/-- What a parity alert showed (R317): how many newer commands its pseudo-channel had issued since the failing one, and the position that the
test of the route found failing, or none. -/
structure AlertObs where
  later   : Nat
  failing : Option Nat
  deriving DecidableEq, Repr

/-- A finding of a memory march (R439). -/
inductive MarchFinding where
  | uncorr (p : Place) | sticky (p : Place) | pin (pc : Fin 64) (x : Fin 36) | command (n : Fin 32)
  deriving DecidableEq, Repr

/-- What a walk finds of one answering device (R18 step 3): role and generation, serial number, user capacity, the link records
of R22 as one word, and the port of the device by which the walk enters it (R11 to R13). -/
structure DevRec where
  role     : Fin 4
  gen232   : Bool
  serial   : BitVec 64
  userGib  : Nat
  links    : Word
  into     : Port
  deriving DecidableEq, Repr

/-- A device found on the trunk, with the devices found outward on its two spurs. -/
structure BranchRec where
  dev   : DevRec
  spurA : List DevRec
  spurB : List DevRec
  deriving DecidableEq, Repr

/-- The outcome of a walk: whether the ring is closed, and the trunk devices met east-about and, on an open ring, west-about,
each from the manager outward. -/
structure WalkRec where
  closed : Bool
  east   : List BranchRec
  west   : List BranchRec
  deriving DecidableEq, Repr

/-- The unit of an apply point (R54, R55). -/
inductive ApplyUnit where
  | port (p : Port) | chan (n : Fin 32) | tier (t : Fin 4) | queue (q : Nat) | census | reset
  deriving DecidableEq, Repr

/-- What an eye scan counted at the points of one eye, as disagreements of the offset sampler with the data decision (R91): at the
64 voltage steps at p = 32, at the 64 phase steps at v = 32, and in MAP mode at the phase steps of every voltage step (R92). -/
structure EyeObs where
  eye   : Fin 3
  volts : List Nat
  phase : List Nat
  map   : List (List Nat)
  deriving DecidableEq, Repr

/-- One entry of a fuse program list (R428). -/
structure FuseEntry where
  region : Nat
  word   : Nat
  data   : Word
  pump   : Bool
  zero   : Bool
  deriving DecidableEq, Repr

/-- The test of a suspect position (R332): its tier, crossing group and position, the pseudo-channel that was suspected, and
whether the position passed. -/
structure PinTest where
  tier     : Fin 4
  group    : Nat
  position : Nat
  pc       : Fin 64
  pass     : Bool
  deriving DecidableEq, Repr

/-- A measurement of a bit-group of a crossing group through a cell (R359 to R363): the margin in ps, the cell and its step with that margin,
and whether the cell failed. -/
structure GroupMargin where
  group    : Nat
  margin   : Nat
  bitGroup : Nat
  cell     : Nat
  step     : Nat
  failed   : Bool
  deriving DecidableEq, Repr

/-- What a calibration of a tier measured (R320, R363): its crossing groups, and its interfaces. -/
structure CalObs where
  margins : List GroupMargin
  train   : TrainObs
  deriving DecidableEq, Repr
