/-- Registers of block FAULT, by offset in the block. -/
def faultRegs : List RegRow := [
  ⟨"FAULT.STATUS", 0x0, 4, 1, true,
    [.of "SEQ" 31 16 .ro 0 .imm false,
     .of "STALE" 15 15 .rsq 0 .imm false,
     .of "RSV0" 14 5 .rsv 0 .imm false,
     .of "ADMIT_STOP" 4 4 .ro 0 .imm false,
     .of "SEVERE" 3 3 .rsq 0 .imm false,
     .of "EXCLUDED" 2 2 .rsq 0 .imm false,
     .of "PROMOTED" 1 1 .rsq 0 .imm false,
     .of "EVENT" 0 0 .rsq 0 .imm false]⟩,
  ⟨"FAULT.CTL", 0x4, 4, 1, false,
    [.of "WARM_RESET" 31 31 .wo 0 .imm false,
     .of "KEY_HALT" 30 30 .wo 0 .imm false,
     .of "RESUME" 29 29 .wo 0 .imm false,
     .of "RSV0" 28 0 .rsv 0 .imm false]⟩,
  ⟨"FAULT.LAST", 0x8, 4, 1, false,
    [.of "SEV" 31 30 .ro 0 .imm false,
     .of "PROMOTED" 29 29 .ro 0 .imm false,
     .of "RSV0" 28 24 .rsv 0 .imm false,
     .of "UNIT" 23 16 .ro 0 .imm false,
     .of "RSV1" 15 7 .rsv 0 .imm false,
     .of "SOURCE" 6 0 .ro 0 .imm false]⟩,
  ⟨"FAULT.INJECT", 0xC, 4, 1, false,
    [.of "GO" 31 31 .wo 0 .imm false,
     .of "RSV0" 30 8 .rsv 0 .imm false,
     .of "UNIT" 7 0 .rw 0 .imm false]⟩,
  ⟨"FAULT.SRC", 0x100, 4, 120, false,
    [.of "CEIL" 31 30 .rw 0 .imm true,
     .of "BASE" 29 28 .ro 0 .imm true,
     .of "RSV0" 27 24 .rsv 0 .imm true,
     .lim "W_MS" 23 8 .rw 0 .imm true 1 60000,
     .lim "N" 7 0 .rw 0 .imm true 1 255]⟩]

/-- Registers of block BLAZE, by offset in the block. -/
def blazeRegs : List RegRow := [
  ⟨"BLAZE.STATUS", 0x0, 4, 1, true,
    [.of "SEQ" 31 16 .ro 0 .imm false,
     .of "STALE" 15 15 .rsq 0 .imm false,
     .of "RSV0" 14 3 .rsv 0 .imm false,
     .of "FULL_FROZEN" 2 2 .ro 0 .imm false,
     .of "FROZEN" 1 1 .ro 0 .imm false,
     .of "DROPPED" 0 0 .rsq 0 .imm false]⟩,
  ⟨"BLAZE.HEAD", 0x4, 4, 1, false,
    [.of "NEXT_ESEQ" 31 16 .ro 0 .imm true,
     .of "RSV0" 15 11 .rsv 0 .imm true,
     .of "NEWEST" 10 0 .ro 0 .imm true]⟩,
  ⟨"BLAZE.FROZEN", 0x8, 4, 1, false,
    [.of "F1_VALID" 31 31 .ro 0 .imm true,
     .of "RSV0" 30 27 .rsv 0 .imm true,
     .of "F1_NEWEST" 26 16 .ro 0 .imm true,
     .of "F2_VALID" 15 15 .ro 0 .imm true,
     .of "RSV1" 14 11 .rsv 0 .imm true,
     .of "F2_NEWEST" 10 0 .ro 0 .imm true]⟩,
  ⟨"BLAZE.CTL", 0xC, 4, 1, false,
    [.of "RSV0" 31 1 .rsv 0 .imm false,
     .of "THAW" 0 0 .wo 0 .imm false]⟩,
  ⟨"BLAZE.DROPS", 0x10, 4, 1, false,
    [.of "VALUE" 31 0 .ro 0 .imm true]⟩]

/-- Registers of block CENSUS, by offset in the block. -/
def censusRegs : List RegRow := [
  ⟨"CENSUS.STATUS", 0x0, 4, 1, true,
    [.of "SEQ" 31 16 .ro 0 .imm false,
     .of "STALE" 15 15 .rsq 0 .imm false,
     .of "RSV0" 14 4 .rsv 0 .imm false,
     .of "RUNNING" 3 3 .ro 0 .imm false,
     .of "SKIPPED" 2 2 .rsq 0 .imm false,
     .of "VOID" 1 1 .rsq 0 .imm false,
     .of "TORN" 0 0 .rsq 0 .imm false]⟩,
  ⟨"CENSUS.CTL", 0x4, 4, 1, false,
    [.of "RSV0" 31 16 .rsv 0 .imm false,
     .of "INTERVAL" 15 0 .rw 0 .imm false]⟩,
  ⟨"CENSUS.LAST", 0x8, 4, 1, false,
    [.of "VALUE" 31 0 .ro 0 .imm false]⟩]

Goal of the exercise:
Could you transcribe all of the entries exactly, leaving nothing out?

Response:
/-- What a parity alert showed (R317): how many newer commands its pseudo-channel had issued since the failing one, and the position that the
test of the route found failing, or none. -/
structure AlertObs where
  later   : Nat
  failing : Option Nat
  deriving DecidableEq, Repr

/-- A finding of a memory march (R439). -/
inductive MarchFinding where
  | uncorr (p : Place) | sticky (p : Place) | pin (pc : Fin 64) (x : Fin 36) | command (n : Fin 32)
  deriving DecidableEq, Repr

/-- What a walk finds of one answering device (R18 step 3): role and generation, serial number, user capacity, the link records
of R22 as one word, and the port of the device by which the walk enters it (R11 to R13). -/
structure DevRec where
  role     : Fin 4
  gen232   : Bool
  serial   : BitVec 64
  userGib  : Nat
  links    : Word
  into     : Port
  deriving DecidableEq, Repr

/-- A device found on the trunk, with the devices found outward on its two spurs. -/
structure BranchRec where
  dev   : DevRec
  spurA : List DevRec
  spurB : List DevRec
  deriving DecidableEq, Repr

/-- The outcome of a walk: whether the ring is closed, and the trunk devices met east-about and, on an open ring, west-about,
each from the manager outward. -/
structure WalkRec where
  closed : Bool
  east   : List BranchRec
  west   : List BranchRec
  deriving DecidableEq, Repr

/-- The unit of an apply point (R54, R55). -/
inductive ApplyUnit where
  | port (p : Port) | chan (n : Fin 32) | tier (t : Fin 4) | queue (q : Nat) | census | reset
  deriving DecidableEq, Repr

/-- What an eye scan counted at the points of one eye, as disagreements of the offset sampler with the data decision (R91): at the
64 voltage steps at p = 32, at the 64 phase steps at v = 32, and in MAP mode at the phase steps of every voltage step (R92). -/
structure EyeObs where
  eye   : Fin 3
  volts : List Nat
  phase : List Nat
  map   : List (List Nat)
  deriving DecidableEq, Repr

/-- One entry of a fuse program list (R428). -/
structure FuseEntry where
  region : Nat
  word   : Nat
  data   : Word
  pump   : Bool
  zero   : Bool
  deriving DecidableEq, Repr

/-- The test of a suspect position (R332): its tier, crossing group and position, the pseudo-channel that was suspected, and
whether the position passed. -/
structure PinTest where
  tier     : Fin 4
  group    : Nat
  position : Nat
  pc       : Fin 64
  pass     : Bool
  deriving DecidableEq, Repr

/-- A measurement of a bit-group of a crossing group through a cell (R359 to R363): the margin in ps, the cell and its step with that margin,
and whether the cell failed. -/
structure GroupMargin where
  group    : Nat
  margin   : Nat
  bitGroup : Nat
  cell     : Nat
  step     : Nat
  failed   : Bool
  deriving DecidableEq, Repr

/-- What a calibration of a tier measured (R320, R363): its crossing groups, and its interfaces. -/
structure CalObs where
  margins : List GroupMargin
  train   : TrainObs
  deriving DecidableEq, Repr
/-- Registers of block FAULT, by offset in the block. -/
def faultRegs : List RegRow := [
  ⟨"FAULT.STATUS", 0x0, 4, 1, true,
    [.of "SEQ" 31 16 .ro 0 .imm false,
     .of "STALE" 15 15 .rsq 0 .imm false,
     .of "RSV0" 14 5 .rsv 0 .imm false,
     .of "ADMIT_STOP" 4 4 .ro 0 .imm false,
     .of "SEVERE" 3 3 .rsq 0 .imm false,
     .of "EXCLUDED" 2 2 .rsq 0 .imm false,
     .of "PROMOTED" 1 1 .rsq 0 .imm false,
     .of "EVENT" 0 0 .rsq 0 .imm false]⟩,
  ⟨"FAULT.CTL", 0x4, 4, 1, false,
    [.of "WARM_RESET" 31 31 .wo 0 .imm false,
     .of "KEY_HALT" 30 30 .wo 0 .imm false,
     .of "RESUME" 29 29 .wo 0 .imm false,
     .of "RSV0" 28 0 .rsv 0 .imm false]⟩,
  ⟨"FAULT.LAST", 0x8, 4, 1, false,
    [.of "SEV" 31 30 .ro 0 .imm false,
     .of "PROMOTED" 29 29 .ro 0 .imm false,
     .of "RSV0" 28 24 .rsv 0 .imm false,
     .of "UNIT" 23 16 .ro 0 .imm false,
     .of "RSV1" 15 7 .rsv 0 .imm false,
     .of "SOURCE" 6 0 .ro 0 .imm false]⟩,
  ⟨"FAULT.INJECT", 0xC, 4, 1, false,
    [.of "GO" 31 31 .wo 0 .imm false,
     .of "RSV0" 30 8 .rsv 0 .imm false,
     .of "UNIT" 7 0 .rw 0 .imm false]⟩,
  ⟨"FAULT.SRC", 0x100, 4, 120, false,
    [.of "CEIL" 31 30 .rw 0 .imm true,
     .of "BASE" 29 28 .ro 0 .imm true,
     .of "RSV0" 27 24 .rsv 0 .imm true,
     .lim "W_MS" 23 8 .rw 0 .imm true 1 60000,
     .lim "N" 7 0 .rw 0 .imm true 1 255]⟩]

/-- Registers of block BLAZE, by offset in the block. -/
def blazeRegs : List RegRow := [
  ⟨"BLAZE.STATUS", 0x0, 4, 1, true,
    [.of "SEQ" 31 16 .ro 0 .imm false,
     .of "STALE" 15 15 .rsq 0 .imm false,
     .of "RSV0" 14 3 .rsv 0 .imm false,
     .of "FULL_FROZEN" 2 2 .ro 0 .imm false,
     .of "FROZEN" 1 1 .ro 0 .imm false,
     .of "DROPPED" 0 0 .rsq 0 .imm false]⟩,
  ⟨"BLAZE.HEAD", 0x4, 4, 1, false,
    [.of "NEXT_ESEQ" 31 16 .ro 0 .imm true,
     .of "RSV0" 15 11 .rsv 0 .imm true,
     .of "NEWEST" 10 0 .ro 0 .imm true]⟩,
  ⟨"BLAZE.FROZEN", 0x8, 4, 1, false,
    [.of "F1_VALID" 31 31 .ro 0 .imm true,
     .of "RSV0" 30 27 .rsv 0 .imm true,
     .of "F1_NEWEST" 26 16 .ro 0 .imm true,
     .of "F2_VALID" 15 15 .ro 0 .imm true,
     .of "RSV1" 14 11 .rsv 0 .imm true,
     .of "F2_NEWEST" 10 0 .ro 0 .imm true]⟩,
  ⟨"BLAZE.CTL", 0xC, 4, 1, false,
    [.of "RSV0" 31 1 .rsv 0 .imm false,
     .of "THAW" 0 0 .wo 0 .imm false]⟩,
  ⟨"BLAZE.DROPS", 0x10, 4, 1, false,
    [.of "VALUE" 31 0 .ro 0 .imm true]⟩]

/-- Registers of block CENSUS, by offset in the block. -/
def censusRegs : List RegRow := [
  ⟨"CENSUS.STATUS", 0x0, 4, 1, true,
    [.of "SEQ" 31 16 .ro 0 .imm false,
     .of "STALE" 15 15 .rsq 0 .imm false,
     .of "RSV0" 14 4 .rsv 0 .imm false,
     .of "RUNNING" 3 3 .ro 0 .imm false,
     .of "SKIPPED" 2 2 .rsq 0 .imm false,
     .of "VOID" 1 1 .rsq 0 .imm false,
     .of "TORN" 0 0 .rsq 0 .imm false]⟩,
  ⟨"CENSUS.CTL", 0x4, 4, 1, false,
    [.of "RSV0" 31 16 .rsv 0 .imm false,
     .of "INTERVAL" 15 0 .rw 0 .imm false]⟩,
  ⟨"CENSUS.LAST", 0x8, 4, 1, false,
    [.of "VALUE" 31 0 .ro 0 .imm false]⟩]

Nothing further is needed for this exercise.